● Task instructions: In the data that follows, every line containing the word "does" should be returned.

(Collected data)
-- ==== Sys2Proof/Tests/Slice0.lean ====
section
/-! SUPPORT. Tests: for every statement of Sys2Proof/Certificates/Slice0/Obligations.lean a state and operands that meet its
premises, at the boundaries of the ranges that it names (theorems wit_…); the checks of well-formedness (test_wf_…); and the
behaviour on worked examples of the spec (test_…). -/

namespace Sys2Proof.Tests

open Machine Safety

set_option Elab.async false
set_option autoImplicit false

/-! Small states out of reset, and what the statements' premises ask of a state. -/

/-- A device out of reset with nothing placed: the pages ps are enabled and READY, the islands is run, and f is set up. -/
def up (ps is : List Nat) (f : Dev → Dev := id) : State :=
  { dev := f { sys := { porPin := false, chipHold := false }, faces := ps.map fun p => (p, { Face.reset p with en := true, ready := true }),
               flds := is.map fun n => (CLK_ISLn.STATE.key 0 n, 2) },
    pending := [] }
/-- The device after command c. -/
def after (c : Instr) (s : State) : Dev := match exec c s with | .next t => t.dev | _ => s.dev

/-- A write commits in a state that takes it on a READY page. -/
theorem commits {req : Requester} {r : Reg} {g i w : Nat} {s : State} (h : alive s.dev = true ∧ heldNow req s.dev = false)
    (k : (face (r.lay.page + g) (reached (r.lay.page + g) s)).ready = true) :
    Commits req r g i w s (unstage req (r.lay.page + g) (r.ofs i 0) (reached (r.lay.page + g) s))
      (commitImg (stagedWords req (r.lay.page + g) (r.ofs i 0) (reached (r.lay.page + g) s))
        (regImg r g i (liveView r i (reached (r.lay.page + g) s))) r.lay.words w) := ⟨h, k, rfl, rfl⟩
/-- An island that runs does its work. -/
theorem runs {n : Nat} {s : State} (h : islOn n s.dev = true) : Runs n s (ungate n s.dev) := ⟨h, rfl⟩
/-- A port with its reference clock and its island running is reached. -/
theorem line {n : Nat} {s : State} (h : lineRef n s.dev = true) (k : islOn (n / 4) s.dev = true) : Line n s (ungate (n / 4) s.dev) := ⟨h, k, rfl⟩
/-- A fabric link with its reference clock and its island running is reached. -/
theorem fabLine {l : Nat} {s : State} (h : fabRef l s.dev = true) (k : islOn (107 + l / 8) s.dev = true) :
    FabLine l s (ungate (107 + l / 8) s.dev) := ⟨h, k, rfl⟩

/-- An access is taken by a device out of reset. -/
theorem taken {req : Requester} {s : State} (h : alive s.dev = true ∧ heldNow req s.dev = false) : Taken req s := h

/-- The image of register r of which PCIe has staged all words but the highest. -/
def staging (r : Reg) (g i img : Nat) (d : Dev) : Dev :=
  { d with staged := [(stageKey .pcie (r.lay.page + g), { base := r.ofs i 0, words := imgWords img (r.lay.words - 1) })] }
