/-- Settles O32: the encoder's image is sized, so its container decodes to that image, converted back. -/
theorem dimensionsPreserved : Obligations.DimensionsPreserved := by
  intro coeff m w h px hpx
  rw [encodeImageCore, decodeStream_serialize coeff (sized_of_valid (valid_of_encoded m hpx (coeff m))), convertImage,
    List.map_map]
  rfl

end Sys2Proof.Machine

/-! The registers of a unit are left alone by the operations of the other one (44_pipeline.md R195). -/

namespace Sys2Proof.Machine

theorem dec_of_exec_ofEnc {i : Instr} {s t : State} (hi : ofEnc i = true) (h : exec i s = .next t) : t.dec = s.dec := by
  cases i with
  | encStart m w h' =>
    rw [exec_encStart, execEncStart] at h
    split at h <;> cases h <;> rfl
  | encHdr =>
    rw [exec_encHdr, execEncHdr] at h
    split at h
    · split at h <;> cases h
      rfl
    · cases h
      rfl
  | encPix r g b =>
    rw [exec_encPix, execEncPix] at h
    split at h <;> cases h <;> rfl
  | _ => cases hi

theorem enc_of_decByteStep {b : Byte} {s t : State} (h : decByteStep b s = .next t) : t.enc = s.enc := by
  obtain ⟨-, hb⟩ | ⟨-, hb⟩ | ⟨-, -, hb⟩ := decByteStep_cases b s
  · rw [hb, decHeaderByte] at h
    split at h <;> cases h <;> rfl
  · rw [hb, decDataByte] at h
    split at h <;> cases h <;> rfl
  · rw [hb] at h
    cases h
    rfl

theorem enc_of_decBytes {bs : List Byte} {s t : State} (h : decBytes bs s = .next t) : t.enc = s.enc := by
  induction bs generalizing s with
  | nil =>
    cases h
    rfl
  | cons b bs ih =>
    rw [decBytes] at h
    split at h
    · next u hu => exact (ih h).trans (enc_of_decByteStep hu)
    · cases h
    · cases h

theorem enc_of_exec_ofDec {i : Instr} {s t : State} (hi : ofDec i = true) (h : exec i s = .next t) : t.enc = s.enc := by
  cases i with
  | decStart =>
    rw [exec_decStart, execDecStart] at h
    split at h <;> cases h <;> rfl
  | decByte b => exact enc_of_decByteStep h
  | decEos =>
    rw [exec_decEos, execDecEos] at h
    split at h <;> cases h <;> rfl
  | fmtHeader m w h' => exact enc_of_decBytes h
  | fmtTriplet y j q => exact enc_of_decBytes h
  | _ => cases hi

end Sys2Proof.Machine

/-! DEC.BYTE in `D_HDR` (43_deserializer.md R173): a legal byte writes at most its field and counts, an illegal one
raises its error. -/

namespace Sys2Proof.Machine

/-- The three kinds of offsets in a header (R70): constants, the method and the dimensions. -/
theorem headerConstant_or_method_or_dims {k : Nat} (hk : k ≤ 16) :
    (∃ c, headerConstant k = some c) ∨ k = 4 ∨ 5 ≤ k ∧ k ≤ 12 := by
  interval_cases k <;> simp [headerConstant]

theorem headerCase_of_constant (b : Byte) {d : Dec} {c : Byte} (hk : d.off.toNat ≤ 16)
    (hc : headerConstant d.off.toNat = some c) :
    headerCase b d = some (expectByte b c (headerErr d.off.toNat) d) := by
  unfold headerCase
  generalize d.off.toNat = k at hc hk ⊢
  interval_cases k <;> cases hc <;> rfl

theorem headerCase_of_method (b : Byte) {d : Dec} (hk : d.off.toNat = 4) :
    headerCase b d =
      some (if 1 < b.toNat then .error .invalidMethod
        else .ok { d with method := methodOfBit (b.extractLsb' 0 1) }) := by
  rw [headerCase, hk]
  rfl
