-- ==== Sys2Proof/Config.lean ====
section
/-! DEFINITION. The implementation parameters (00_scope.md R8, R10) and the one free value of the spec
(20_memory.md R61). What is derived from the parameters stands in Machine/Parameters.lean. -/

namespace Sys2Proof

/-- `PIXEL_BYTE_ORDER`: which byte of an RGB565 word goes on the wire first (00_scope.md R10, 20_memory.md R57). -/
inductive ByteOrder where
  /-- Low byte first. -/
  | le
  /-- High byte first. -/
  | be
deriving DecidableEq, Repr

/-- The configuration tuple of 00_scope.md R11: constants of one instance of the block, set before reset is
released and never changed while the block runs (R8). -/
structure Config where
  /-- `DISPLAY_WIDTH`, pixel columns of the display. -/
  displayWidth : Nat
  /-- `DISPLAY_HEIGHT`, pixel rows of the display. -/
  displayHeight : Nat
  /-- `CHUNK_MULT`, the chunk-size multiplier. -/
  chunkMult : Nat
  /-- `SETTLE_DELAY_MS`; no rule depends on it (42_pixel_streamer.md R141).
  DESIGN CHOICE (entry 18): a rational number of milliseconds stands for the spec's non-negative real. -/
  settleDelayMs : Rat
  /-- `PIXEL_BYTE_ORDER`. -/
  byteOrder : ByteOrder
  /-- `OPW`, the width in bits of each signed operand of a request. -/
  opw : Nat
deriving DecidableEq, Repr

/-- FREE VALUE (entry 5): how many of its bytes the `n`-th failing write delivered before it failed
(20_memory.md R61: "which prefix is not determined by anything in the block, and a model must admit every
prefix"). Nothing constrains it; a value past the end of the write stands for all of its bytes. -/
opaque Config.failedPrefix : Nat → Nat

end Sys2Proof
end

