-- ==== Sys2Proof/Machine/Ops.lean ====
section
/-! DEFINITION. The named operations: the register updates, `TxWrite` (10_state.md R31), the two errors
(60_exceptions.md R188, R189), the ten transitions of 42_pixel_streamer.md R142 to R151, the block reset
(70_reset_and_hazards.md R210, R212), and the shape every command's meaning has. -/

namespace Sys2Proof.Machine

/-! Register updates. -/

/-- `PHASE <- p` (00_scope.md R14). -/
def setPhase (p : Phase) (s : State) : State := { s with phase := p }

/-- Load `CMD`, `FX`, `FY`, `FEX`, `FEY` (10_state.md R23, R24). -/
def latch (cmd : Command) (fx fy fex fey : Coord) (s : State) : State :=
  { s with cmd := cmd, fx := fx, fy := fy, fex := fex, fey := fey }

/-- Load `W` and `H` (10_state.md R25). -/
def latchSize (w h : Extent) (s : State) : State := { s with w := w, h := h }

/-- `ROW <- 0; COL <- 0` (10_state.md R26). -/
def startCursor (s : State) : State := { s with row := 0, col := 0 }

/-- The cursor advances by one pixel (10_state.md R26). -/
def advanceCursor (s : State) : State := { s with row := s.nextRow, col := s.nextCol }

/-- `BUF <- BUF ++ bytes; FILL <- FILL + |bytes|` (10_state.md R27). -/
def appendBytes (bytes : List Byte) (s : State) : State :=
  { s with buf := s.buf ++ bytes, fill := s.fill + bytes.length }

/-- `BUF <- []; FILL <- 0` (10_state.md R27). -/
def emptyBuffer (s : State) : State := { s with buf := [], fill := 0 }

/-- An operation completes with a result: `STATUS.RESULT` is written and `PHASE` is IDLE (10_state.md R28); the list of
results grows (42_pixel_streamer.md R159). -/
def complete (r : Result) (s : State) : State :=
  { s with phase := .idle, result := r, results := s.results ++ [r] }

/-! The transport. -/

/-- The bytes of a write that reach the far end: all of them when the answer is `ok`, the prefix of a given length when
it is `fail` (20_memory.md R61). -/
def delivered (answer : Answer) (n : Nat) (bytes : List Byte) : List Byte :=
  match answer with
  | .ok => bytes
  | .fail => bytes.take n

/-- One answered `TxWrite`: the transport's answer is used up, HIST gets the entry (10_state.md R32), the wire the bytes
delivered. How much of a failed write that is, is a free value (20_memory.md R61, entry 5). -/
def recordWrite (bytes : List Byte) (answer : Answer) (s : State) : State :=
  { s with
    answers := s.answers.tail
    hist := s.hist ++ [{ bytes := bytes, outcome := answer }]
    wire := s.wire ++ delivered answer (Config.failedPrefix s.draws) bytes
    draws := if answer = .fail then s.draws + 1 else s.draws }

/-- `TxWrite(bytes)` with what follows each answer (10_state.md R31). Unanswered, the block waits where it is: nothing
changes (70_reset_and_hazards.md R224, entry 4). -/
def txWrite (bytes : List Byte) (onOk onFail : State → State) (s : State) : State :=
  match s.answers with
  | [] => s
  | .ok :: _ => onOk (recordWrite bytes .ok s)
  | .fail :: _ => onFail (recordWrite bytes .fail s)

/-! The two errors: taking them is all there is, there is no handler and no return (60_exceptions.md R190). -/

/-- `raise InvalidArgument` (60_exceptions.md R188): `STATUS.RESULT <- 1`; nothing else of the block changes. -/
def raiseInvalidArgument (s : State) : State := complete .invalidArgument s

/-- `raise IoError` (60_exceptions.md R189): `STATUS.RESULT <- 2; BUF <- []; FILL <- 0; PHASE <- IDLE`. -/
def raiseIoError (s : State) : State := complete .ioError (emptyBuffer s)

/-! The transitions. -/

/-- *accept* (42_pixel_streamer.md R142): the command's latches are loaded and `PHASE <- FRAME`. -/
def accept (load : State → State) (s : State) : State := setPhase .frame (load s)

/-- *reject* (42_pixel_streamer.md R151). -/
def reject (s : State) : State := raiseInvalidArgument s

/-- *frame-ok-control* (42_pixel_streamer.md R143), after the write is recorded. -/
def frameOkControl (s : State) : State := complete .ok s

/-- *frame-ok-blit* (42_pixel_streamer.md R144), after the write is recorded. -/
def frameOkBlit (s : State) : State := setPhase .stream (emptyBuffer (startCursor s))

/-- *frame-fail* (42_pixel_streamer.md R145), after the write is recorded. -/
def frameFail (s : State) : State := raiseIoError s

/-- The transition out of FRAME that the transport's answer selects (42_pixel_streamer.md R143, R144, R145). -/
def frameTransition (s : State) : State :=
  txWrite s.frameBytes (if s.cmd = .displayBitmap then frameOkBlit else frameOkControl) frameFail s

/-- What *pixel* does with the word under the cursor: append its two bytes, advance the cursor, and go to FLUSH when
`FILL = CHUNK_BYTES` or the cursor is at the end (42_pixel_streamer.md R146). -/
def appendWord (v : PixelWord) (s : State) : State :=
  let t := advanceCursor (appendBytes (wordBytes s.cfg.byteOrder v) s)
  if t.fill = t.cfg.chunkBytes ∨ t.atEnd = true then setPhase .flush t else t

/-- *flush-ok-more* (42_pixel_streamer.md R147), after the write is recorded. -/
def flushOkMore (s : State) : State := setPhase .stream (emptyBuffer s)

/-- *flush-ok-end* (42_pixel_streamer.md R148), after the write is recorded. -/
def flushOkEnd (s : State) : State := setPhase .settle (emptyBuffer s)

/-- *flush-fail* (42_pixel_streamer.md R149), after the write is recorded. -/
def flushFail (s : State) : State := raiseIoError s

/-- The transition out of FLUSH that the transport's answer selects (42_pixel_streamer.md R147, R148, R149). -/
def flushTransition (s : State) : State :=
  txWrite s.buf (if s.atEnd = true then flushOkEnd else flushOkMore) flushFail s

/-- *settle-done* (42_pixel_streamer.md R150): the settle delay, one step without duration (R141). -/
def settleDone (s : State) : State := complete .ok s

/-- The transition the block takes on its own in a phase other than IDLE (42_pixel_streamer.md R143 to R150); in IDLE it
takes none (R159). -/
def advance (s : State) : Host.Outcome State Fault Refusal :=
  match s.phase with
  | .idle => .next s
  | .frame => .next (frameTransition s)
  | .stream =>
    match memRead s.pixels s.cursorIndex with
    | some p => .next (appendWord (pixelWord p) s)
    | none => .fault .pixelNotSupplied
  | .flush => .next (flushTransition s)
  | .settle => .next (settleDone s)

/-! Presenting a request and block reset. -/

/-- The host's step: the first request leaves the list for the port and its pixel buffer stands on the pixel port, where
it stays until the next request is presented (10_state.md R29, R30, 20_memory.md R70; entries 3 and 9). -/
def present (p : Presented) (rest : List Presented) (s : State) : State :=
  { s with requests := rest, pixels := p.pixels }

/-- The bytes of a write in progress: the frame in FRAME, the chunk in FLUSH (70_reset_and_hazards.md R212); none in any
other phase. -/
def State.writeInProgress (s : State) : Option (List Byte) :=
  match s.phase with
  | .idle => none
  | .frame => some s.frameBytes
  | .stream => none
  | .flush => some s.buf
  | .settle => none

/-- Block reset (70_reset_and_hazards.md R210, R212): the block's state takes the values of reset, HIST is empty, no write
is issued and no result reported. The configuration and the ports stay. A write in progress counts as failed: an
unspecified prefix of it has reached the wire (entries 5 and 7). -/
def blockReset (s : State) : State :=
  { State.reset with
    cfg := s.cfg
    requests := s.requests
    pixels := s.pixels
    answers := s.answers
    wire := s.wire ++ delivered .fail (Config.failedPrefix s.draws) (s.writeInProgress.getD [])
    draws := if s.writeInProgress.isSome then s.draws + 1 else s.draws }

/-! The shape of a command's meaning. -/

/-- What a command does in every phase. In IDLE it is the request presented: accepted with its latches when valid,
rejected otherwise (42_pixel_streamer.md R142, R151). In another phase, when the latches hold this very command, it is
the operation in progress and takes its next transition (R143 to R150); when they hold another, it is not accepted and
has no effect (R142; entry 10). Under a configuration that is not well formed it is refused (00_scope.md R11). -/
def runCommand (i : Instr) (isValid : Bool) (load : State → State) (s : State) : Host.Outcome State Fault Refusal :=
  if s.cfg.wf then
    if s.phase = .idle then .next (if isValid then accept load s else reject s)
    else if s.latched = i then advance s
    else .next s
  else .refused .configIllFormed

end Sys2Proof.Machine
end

● Your response:
/-- An island that runs does its work. -/
/-- What *pixel* does with the word under the cursor: append its two bytes, advance the cursor, and go to FLUSH when
/-- What a command does in every phase. In IDLE it is the request presented: accepted with its latches when valid,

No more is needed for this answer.